Stephen Whiting, WHO Europe’s Technical Advisor on Sport and Health says governments need to start investing in preventing poor health in old age now.
He says the COVID-19 pandemic has shown that healthier people are better able to withstand disease.
“There’s data that shows that physical inactivity, overweight and obesity were a huge risk factor for severe COVID-19 outcomes and long COVID-19,” he said.
“So this is a really opportune time to actually invest in prevention for whether it’s future emergencies, future pandemics, climate change-related heat events and emergencies, promoting physical activity and healthy diets to all population groups as well as older adults is a is a win-win, and it’s a cost-effective intervention.”
Among the recommendations are healthier Mediterranean-style diets which are associated with healthier old age. Staying active and taking regular exercise is also crucial.
The WHO added it’s not just individuals who benefit from keeping fit.
“We published a report in collaboration with the OECD earlier this year on the cost of physical inactivity on health systems in the European Union, and we estimated that €8 billion per year could be saved if more people were physically active and meeting the WHO recommended levels of physical activity,” Whiting added.

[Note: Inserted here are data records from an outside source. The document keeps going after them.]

-- ==== Sys2Proof/Machine/Host.lean ====
section
/-! DEFINITION. The host's side: the feature query, reset and boot, the host commands, the host rings and the registers of BAR0
(spec/22_host.md R516-R525, spec/14_narrows.md R374-R377). -/

namespace Sys2Proof.Machine

def cFrameRecord : Nat := 0x1E8
def cFrameBusy : Nat := 0x1E9

/-! ### Feature words (R524) -/

/-- Present cores of the dies that `p` selects. -/
def DieMap.coreCount (m : DieMap) (p : Nat → Bool) : Nat :=
  (((List.range (m.nsd + m.ngd)).filter p).map fun d => ((List.range (m.rows d * m.cols d)).filter fun n => m.present ⟨d, n⟩).length).sum
/-- The device's own floor words 0 to 4. -/
def State.ownFloor (s : State) : List DWord :=
  let m := s.dieMap
  let sd := m.coreCount m.isSd
  let gd := m.coreCount m.isGd
  let able := (List.range (m.nsd + m.ngd)).any fun d => (List.range (m.rows d * m.cols d)).any fun n => m.present ⟨d, n⟩ && s.fixedAble ⟨d, n⟩
  let samp := (List.range m.nsd).any fun d => m.word d 3 % 2 ^ 24 != 0
  let feats := boolBit able 0 + (if sd == 0 then 0 else 0xE) + boolBit samp 4 + boolBit (gd != 0) 5 + 0x40
  [BitVec.ofNat 64 (9 * 2 ^ 56 + m.stepping * 2 ^ 52), BitVec.ofNat 64 feats, BitVec.ofNat 64 (sd * 65536 + gd),
    BitVec.ofNat 64 (m.capacity / 2 ^ 30), BitVec.ofNat 64 (m.slices.length * 256)]
/-- Present dies of a range that hold no block. -/
def State.emptyDies (s : State) (ds : List Nat) : Nat :=
  (ds.filter fun d => bit (s.dieMap.word d 0) 61 && !(s.blocks.any fun k => k.core.die == d && !k.saved && !k.relaunch)).length
/-- Feature word n for a block. -/
def State.featWord (s : State) (k : Block) (n : Nat) : DWord :=
  let m := s.dieMap
  if n ≤ 4 then (((s.ctx k.ctx).bind fun c => lget c.floor n)).getD 0
  else match n with
    | 16 => if (s.quad k.core).clock.isPinned then 2100 else 2500
    | 17 => BitVec.ofNat 64 (s.emptyDies (List.range m.nsd) * 65536 + s.emptyDies ((List.range m.ngd).map (· + m.nsd)))
    | 18 => (tget s.power.eloc k.ctx).getD 0
    | 19 => (tget s.power.erem k.ctx).getD 0
    | 20 => BitVec.ofNat 64 s.clock.ns
    | _ => 0
/-- QFEAT (R524). -/
def execQfeat (f : FI) (s : State) : Out :=
  issueAlu (.qfeat f) f.pred f.pneg (fun e t => t.setReg64 f.d.toNat (e.s0.featWord e.k f.imm.toNat)) s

According to the WHO, healthy people over 65 are recommended to do “moderate-intensity aerobic exercise” for at least two and a half hours each week.
This can be a brisk walk.
Alternatively, for fitter people, it advises 75 minutes per week of vigorous exercise such as swimming or jogging.
The organisation says it’s also vital for more elderly people to do muscle strengthening at least two days a week to improve mobility and prevent falls.
It also advises people with chronic diseases to do as much exercise as they are capable of.